It should be a simple matter to calculate the compliance date, by adding three business days after the date of the notice.47 However, careful attention should be paid to the requirement to exclude “legal holidays.” Section 83.43(13) defines legal holidays as those holidays that are observed by the clerk of court.48 Thus, the calculation of the proper compliance date will necessarily require a review of the holidays as declared by the clerk of the county in which the property is located. Some of those may be more obscure and could render a notice defective to the uninformed. For instance, the clerk in Monroe County declared General Election Day (November 3, 2015) as a legal holiday. In contrast, none of the clerks of Miami-Dade, Broward, or Hillsborough counties included General Election Day in their list of holidays. Prudent landlords and tenants will check the clerk’s list of holidays before evaluating the effectiveness of the stated compliance date.
The courts have held that Rule 1.090(e) will apply to three specific situations, requiring that five days, excluding Saturday, Sunday, and legal holidays,49 be added to the compliance date. The first situation is where the landlord mails the three-day notice to the tenant.50 The second situation occurs when the place to pay the stated rent or deliver the keys to the landlord is stated in the three-day notice as a post office box instead of a physical address.51 In that situation, one court has observed that “it is impossible to deliver rent to a post office box, as it must be mailed.”52 The third situation occurs when the notice demands payment in a city in a different county than the one in which the rental property is located.53
It would be premature for a landlord to file an eviction complaint until after the compliance date, thereby requiring dismissal.54 If a written lease provides a time for notice to the tenant with the right to cure, then such notice must be provided to the tenant in addition to the statutory notice and included in the eviction complaint to avoid a dismissal.55
Address and Telephone Number
The statute requires in two places that the landlord include an address. In the body of the statute a statement appears that the address of the leased premises, including the county in which it is located, must be stated in the three-day notice. The statutory form also requires inclusion of the landlord’s name, address, and telephone number at the end of the notice.

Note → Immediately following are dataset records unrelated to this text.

/-- A place of the window reads the same after a change of channel c that keeps what c's own places read as. -/
theorem State.readAt_modifyChan (s : State) (c : ChanIx) (f : Channel → Channel) (l : Location)
    (hreg : ∀ r, l = .channel c r → (f (s.chan c)).readReg r = (s.chan c).readReg r)
    (hatten : ∀ side, l = .atten c side → (f (s.chan c)).readAtten side = (s.chan c).readAtten side) :
    (s.modifyChan c f).readAt l = s.readAt l := by
  cases l with
  | channel e r =>
    by_cases he : e = c
    · subst he
      exact (congrArg (Channel.readReg · r) (s.chan_modifyChan_self e f)).trans (hreg r rfl)
    · exact congrArg (Channel.readReg · r) (s.chan_modifyChan_of_ne f he)
  | atten e side =>
    by_cases he : e = c
    · subst he
      exact (congrArg (Channel.readAtten · side) (s.chan_modifyChan_self e f)).trans (hatten side rfl)
    · exact congrArg (Channel.readAtten · side) (s.chan_modifyChan_of_ne f he)
  | masterVolume => rfl
  | unmapped g => rfl

/-- A write leaves every other place as it reads. -/
theorem State.readAt_writeAt_of_ne (s : State) {l m : Location} (d : Byte) (h : m ≠ l) :
    (s.writeAt l d).readAt m = s.readAt m := by
  cases l with
  | channel c r =>
    refine s.readAt_modifyChan c _ m (fun q hq => ?_) fun side _ => ?_
    · exact (s.chan c).readReg_writeReg_of_ne d fun hqr => h (hqr ▸ hq)
    · cases r <;> cases side <;> rfl
  | atten c side =>
    refine s.readAt_modifyChan c _ m (fun q _ => ?_) fun side' hside => ?_
    · cases side <;> cases q <;> rfl
    · exact (s.chan c).readAtten_writeAtten_of_ne d fun hss => h (hss ▸ hside)
  | masterVolume =>
    cases m with
    | masterVolume => exact absurd rfl h
    | channel c r => rfl
    | atten c side => rfl
    | unmapped g => rfl
  | unmapped g => rfl

/-- Two offsets of one place are unmapped or equal, so another offset reads as before a WRITE. -/
theorem readReg_writeReg_of_ne (s : State) {a b : Byte} (d : Byte) (h : b ≠ a) :
    readReg (writeReg s a d) b = readReg s b := by
  by_cases hloc : locate b = locate a
  · have hnone : offsetOf (locate b) = none := by
      by_contra hm
      exact h (locate_injective_on_mapped hloc hm)
    cases hb : locate b with
    | unmapped g => rw [readReg_unmapped _ hb, readReg_unmapped _ hb]
    | channel c r => rw [hb] at hnone; cases r <;> exact nomatch hnone
    | atten c side => rw [hb] at hnone; cases side <;> exact nomatch hnone
    | masterVolume => rw [hb] at hnone; exact nomatch hnone
  · exact s.readAt_writeAt_of_ne d hloc

/-- Settles O23: the other offsets, then the fields that no place of the window shows. -/
theorem writeLeavesOtherOffsets : Obligations.WriteLeavesOtherOffsets := by
  intro s a d
  exact ⟨writeReg s a d, exec_write s a d, fun b hb => readReg_writeReg_of_ne s d hb,
    s.writeAt_params _ d, s.writeAt_stereoEnabled _ d, s.writeAt_sampleTick _ d, s.writeAt_buf _ d,
    s.writeAt_inputs _ d, s.writeAt_reply _ d, s.writeAt_sink _ d⟩

/-! ### The same place (R232) -/

/-- What a write of d to a place leaves to be read there. -/
def keptAt (d : Byte) : Location → Byte
  | .channel _ r => if r = .shiftHigh then d &&& 0x0F else d
  | .atten _ _ => d &&& 0x0F
  | .masterVolume => d
  | .unmapped _ => 0

theorem State.readAt_writeAt_self (s : State) (l : Location) (d : Byte) :
    (s.writeAt l d).readAt l = keptAt d l := by
  cases l with
  | channel c r =>
    exact (congrArg (Channel.readReg · r) (s.chan_modifyChan_self c _)).trans
      ((s.chan c).readReg_writeReg_self r d)
  | atten c side =>
    exact (congrArg (Channel.readAtten · side) (s.chan_modifyChan_self c _)).trans
      ((s.chan c).readAtten_writeAtten_self side d)
  | masterVolume => rfl
  | unmapped g => rfl

/-- The offsets 8c + 4 are those whose register is the high nibble. -/
theorem channelRegOf_eq_shiftHigh_iff (a : Byte) :
    channelRegOf (a.extractLsb' 0 3) = .shiftHigh ↔ a &&& 7 = 4 := by
  revert a; decide

/-- What a place keeps, by its offset (R232). -/
theorem keptAt_locate (a d : Byte) :
    keptAt d (locate a) =
      if a < 0x20 then (if a &&& 7 = 4 then d &&& 0x0F else d)
      else if a < 0x28 then d &&& 0x0F
      else if a = 0x30 then d
      else 0 := by
  by_cases hblock : a < 0x20
  · rw [if_pos hblock, ← if_congr (channelRegOf_eq_shiftHigh_iff a) rfl rfl]
    exact congrArg (keptAt d) (if_pos hblock)
  · by_cases hatten : a < 0x28
    · rw [if_neg hblock, if_pos hatten]
      exact congrArg (keptAt d) ((if_neg hblock).trans (if_pos hatten))
    · by_cases hmaster : a = 0x30
      · rw [if_neg hblock, if_neg hatten, if_pos hmaster, hmaster]
        exact congrArg (keptAt d) locate_masterVolume
      · obtain ⟨g, hg⟩ : ∃ g, locate a = .unmapped g := locate_eq_unmapped (by bv_omega)
        rw [if_neg hblock, if_neg hatten, if_neg hmaster, hg]
        rfl

/-- Settles O24: the READ answers what the WRITE's place kept. -/
theorem writeReadRoundTrip : Obligations.WriteReadRoundTrip := by
  intro s a d
  refine ⟨writeReg s a d, exec_write s a d, ?_⟩
  have hkept : readReg (writeReg s a d) a = keptAt d (locate a) := s.readAt_writeAt_self (locate a) d
  rw [← keptAt_locate, ← hkept]
  exact exec_read (writeReg s a d) a 0

/-! ### Control, Volume and the two halves of ShiftRegister (R207, R223) -/

/-- The high nibble, zero-extended, is the quotient of the register. -/
theorem Channel.readReg_shiftHigh (k : Channel) :
    k.readReg .shiftHigh = BitVec.ofNat 8 (k.shiftRegister.toNat / 256) := by
  have hlt := k.shiftRegister.isLt
  apply BitVec.eq_of_toNat_eq
  rw [Channel.readReg, zext8, BitVec.toNat_setWidth, BitVec.extractLsb'_toNat, BitVec.toNat_ofNat,
    Nat.shiftRight_eq_div_pow]
  omega

/-- Bits 11:8 are kept, the low byte is d. -/
theorem Channel.writeLow_eq_ofNat (k : Channel) (d : Byte) :
    k.shiftRegister.extractLsb' 8 4 ++ d =
      BitVec.ofNat 12 (256 * (k.shiftRegister.toNat / 256) + d.toNat) := by
  have hlt := k.shiftRegister.isLt
  apply BitVec.eq_of_toNat_eq
  rw [BitVec.toNat_append, BitVec.extractLsb'_toNat, BitVec.toNat_ofNat, Nat.shiftRight_eq_div_pow,
    ← Nat.shiftLeft_add_eq_or_of_lt d.isLt, Nat.shiftLeft_eq]
  omega

/-- Settles O14: the statement's quotient is the byte of the high nibble. -/
theorem rdShiftHighAndControl : Obligations.RdShiftHighAndControl := by
  intro s c d
  rw [← Channel.readReg_shiftHigh]
  exact ⟨decode_read_channelOffset c 4 d, exec_readEvent .shiftHigh c s,
    decode_read_channelOffset c 6 d, exec_readEvent .control c s⟩

/-- Settles O19: the statement's number is the register that a low-byte WRITE stores. -/
theorem wrVolumeControlAndShiftLow : Obligations.WrVolumeControlAndShiftLow := by
  intro s c d
  rw [← Channel.writeLow_eq_ofNat]
  exact ⟨decode_write_channelOffset c 0 d, exec_writeEvent .volume c d s,
    decode_write_channelOffset c 6 d, exec_writeEvent .control c d s,
    decode_write_channelOffset c 3 d, exec_writeEvent .shiftLow c d s⟩

end Sys2Proof.Machine
end

section
/-! PROOFS. Configuration and reset (45_config_and_snapshot.md R280; 60_exceptions.md R301, R310;
70_reset_and_hazards.md R330, R331): what SET_STEREO and a Control write change, and what RESET, power-on and a
power cycle leave. -/

namespace Sys2Proof.Machine

/-! ### StereoEnabled (R41, R280) -/

theorem exec_setStereo (s : State) (b : Bool) :
    exec (.setStereo b) s = .next { s with stereoEnabled := b } := rfl

/-- Settles O47: the words of op 0b100, and the event's meaning. -/
theorem setStereoSetsTheBit : Obligations.SetStereoSetsTheBit := ⟨decode_setStereo, exec_setStereo⟩

@[simp] theorem sampleStep_stereoEnabled (s : State) : (sampleStep s).stereoEnabled = s.stereoEnabled := by
  obtain ⟨n, b, l, h⟩ := sampleStep_eq s
  rw [h]

/-- Everything RESET can do: buffered frames, if there are any, are handed off first (R330). -/
theorem exec_reset_cases (s : State) :
    (s.buf = [] ∧ exec .reset s = .next (resetFields s)) ∨
    (s.buf ≠ [] ∧ exec .reset s = .next (resetFields (flush s))) := by
  have hcount : s.bufCount > 0 ↔ s.buf ≠ [] := List.length_pos_iff
  have hexec : exec .reset s = .next (resetFields (if s.bufCount > 0 then flush s else s)) := rfl
  rw [if_congr hcount rfl rfl] at hexec
  by_cases h : s.buf = []
  · exact .inl ⟨h, by rw [hexec, if_neg (not_not_intro h)]⟩
  · exact .inr ⟨h, by rw [hexec, if_pos h]⟩

/-- Settles O48, by the kinds of event. -/
theorem onlySetStereoChangesStereo : Obligations.OnlySetStereoChangesStereo := by
  intro i s t h hne
  rcases exec_cases i s with ⟨-, l, e⟩ | ⟨-, l, d, -, e⟩ | ⟨-, e⟩ | ⟨-, e⟩ | ⟨b, rfl, e⟩ | ⟨rfl, -⟩ | ⟨-, e⟩
  · obtain rfl := next_unique e h; exact absurd rfl hne
  · obtain rfl := next_unique e h; exact absurd (s.writeAt_stereoEnabled l d) hne
  · obtain rfl := next_unique e h; exact absurd (sampleStep_stereoEnabled _) hne
  · obtain rfl := next_unique e h; exact absurd rfl hne
  · obtain rfl := next_unique e h; rfl
  · rcases exec_reset_cases s with ⟨-, e⟩ | ⟨-, e⟩
    · obtain rfl := next_unique e h; exact absurd rfl hne
    · obtain rfl := next_unique e h; exact absurd rfl hne
  · exact nomatch e.symm.trans h

/-! ### Control (R36, R37) -/

/-- Control is what its own place reads as, so a write to another place keeps it. -/
theorem control_writeAt_of_ne (s : State) {l : Location} (d : Byte) {c : ChanIx}
    (h : l ≠ .channel c .control) : ((s.writeAt l d).chan c).control = (s.chan c).control :=
  s.readAt_writeAt_of_ne d h.symm

theorem control_writeAt_self (s : State) (d : Byte) (c : ChanIx) :
    ((s.writeAt (.channel c .control) d).chan c).control = d :=
  s.readAt_writeAt_self (.channel c .control) d

theorem Channel.step_control (k : Channel) : k.step.control = k.control := by
  obtain ⟨n, r, o, h⟩ := k.step_eq
  rw [h]

/-- Settles O49, by the kinds of event: a TICK keeps Control, and a WRITE reaches it through its own place. -/
theorem onlyControlWritesChangeFlags : Obligations.OnlyControlWritesChangeFlags := by
  intro i s t c h hne
  rcases exec_cases i s with ⟨-, l, e⟩ | ⟨-, l, d, hctl, e⟩ | ⟨-, e⟩ | ⟨-, e⟩ | ⟨b, -, e⟩ | ⟨hreset, -⟩ | ⟨-, e⟩
  · obtain rfl := next_unique e h; exact absurd rfl hne
  · obtain rfl := next_unique e h
    by_cases hl : l = .channel c .control
    · subst hl
      rw [control_writeAt_self]
      exact .inl (hctl c rfl)
    · exact absurd (control_writeAt_of_ne s d hl) hne
  · obtain rfl := next_unique e h
    rw [chan_sampleStep, chan_tickChannels, Channel.step_control] at hne
    exact absurd rfl hne
  · obtain rfl := next_unique e h; exact absurd rfl hne
  · obtain rfl := next_unique e h; exact absurd rfl hne
  · exact .inr hreset
  · exact nomatch e.symm.trans h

The courts have held that the statute means what it says.56 If the county of the location of the property is not stated in the notice, the eviction will be dismissed.57 The same is true if the landlord’s telephone number is omitted.58 Also, even if the parties have agreed that the tenant must make payment of rent by direct deposit to the landlord’s bank, the notice must still include the landlord’s physical address.59
If an association has invoked its right to receive payment of rent from its owner’s tenant pursuant to §718.116(11), then the notice will be defective if it requires that the rent be paid to the landlord.60
Service on Tenants
A three-day notice may be mailed or delivered to the tenants and a copy posted on the property, pursuant to the statute.61
Although the statute does not expressly require that the method of delivery be indicated on the notice, at least one court dismissed an eviction action because the method of service was not stated. The court also noted the lack of signature of the landlord on the notice, although a signature is not required by statute.62
All tenants must be identified on the three-day notice.63 During the proper three-day period (as properly calculated) the tenants retain all rights to the property, including receiving their guests on the premises. Thus, as held by one court, when a guest was injured during the three-day period, the guest was not deemed as a trespasser at the time of the injury.64
Attorneys’ Fees and Appeal
Prior to the amendment to the statute giving the right of the landlord to amend the three-day notice and, in turn, the filed complaint, it was common for the courts to award attorneys’ fees to the tenant’s attorney when a dismissal occurred as a result of a defective three-day notice.65 Of course, with the addition of the right of the landlord to amend, such outright dismissals with prejudice should occur with less frequency. Nonetheless, the act will still require an award of attorneys’ fees to the tenant if dismissal becomes final based on a defective three-day notice.66
As to the time to challenge the effectiveness of a three-day notice, it may be that such challenge can occur at any time in the proceeding, including on appeal. As one court noted, “A fatal defect in a three-day notice may be raised by the [d]efendant at any point in the summary proceeding, even on appeal.”67
1 See generally Ardell v. Milner, 166 So. 2d 714 (Fla. 3d DCA 1964).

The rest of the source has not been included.